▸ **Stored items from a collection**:
-- Opening Marker --
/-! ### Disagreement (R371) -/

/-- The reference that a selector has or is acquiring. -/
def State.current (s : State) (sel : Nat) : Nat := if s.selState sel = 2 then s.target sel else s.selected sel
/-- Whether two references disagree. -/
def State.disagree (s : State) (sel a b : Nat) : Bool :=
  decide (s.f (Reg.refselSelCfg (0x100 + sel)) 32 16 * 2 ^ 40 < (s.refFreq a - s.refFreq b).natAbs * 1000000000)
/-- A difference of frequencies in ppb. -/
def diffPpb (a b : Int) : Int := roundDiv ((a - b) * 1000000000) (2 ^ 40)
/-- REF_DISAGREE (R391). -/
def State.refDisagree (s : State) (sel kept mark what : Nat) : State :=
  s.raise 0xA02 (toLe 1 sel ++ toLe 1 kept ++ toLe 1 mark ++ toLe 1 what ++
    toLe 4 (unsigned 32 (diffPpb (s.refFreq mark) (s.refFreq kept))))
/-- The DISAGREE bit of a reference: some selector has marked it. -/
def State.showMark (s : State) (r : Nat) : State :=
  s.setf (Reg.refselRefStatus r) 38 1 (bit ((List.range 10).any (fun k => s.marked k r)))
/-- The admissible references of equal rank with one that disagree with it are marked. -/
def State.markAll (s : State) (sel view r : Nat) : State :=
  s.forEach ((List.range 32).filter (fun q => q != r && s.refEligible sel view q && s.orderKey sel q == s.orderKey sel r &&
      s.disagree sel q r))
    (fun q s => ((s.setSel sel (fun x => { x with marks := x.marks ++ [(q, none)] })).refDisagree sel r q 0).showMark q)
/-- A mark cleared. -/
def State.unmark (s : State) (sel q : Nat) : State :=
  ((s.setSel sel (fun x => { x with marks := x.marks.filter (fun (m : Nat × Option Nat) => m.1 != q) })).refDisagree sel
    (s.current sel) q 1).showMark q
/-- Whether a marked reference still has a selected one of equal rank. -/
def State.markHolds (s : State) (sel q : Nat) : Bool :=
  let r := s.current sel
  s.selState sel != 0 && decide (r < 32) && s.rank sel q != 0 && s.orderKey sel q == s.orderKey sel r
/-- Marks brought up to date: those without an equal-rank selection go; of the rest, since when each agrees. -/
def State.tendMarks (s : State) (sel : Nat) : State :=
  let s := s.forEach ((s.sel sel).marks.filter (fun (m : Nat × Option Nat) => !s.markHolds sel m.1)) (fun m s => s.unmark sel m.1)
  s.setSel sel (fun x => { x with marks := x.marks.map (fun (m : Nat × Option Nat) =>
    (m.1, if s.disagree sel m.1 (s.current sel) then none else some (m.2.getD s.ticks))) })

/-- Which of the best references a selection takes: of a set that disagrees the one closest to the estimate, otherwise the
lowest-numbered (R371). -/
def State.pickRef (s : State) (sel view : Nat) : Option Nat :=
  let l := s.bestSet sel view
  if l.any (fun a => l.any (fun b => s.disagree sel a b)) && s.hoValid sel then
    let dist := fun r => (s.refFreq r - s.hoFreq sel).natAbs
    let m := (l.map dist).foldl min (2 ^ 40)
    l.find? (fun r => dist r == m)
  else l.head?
-- Closing Marker --
▸ **What the exercise asks**: Lines containing "decide": tally them across the records above and give the total alone.

▸ **Result below**: 2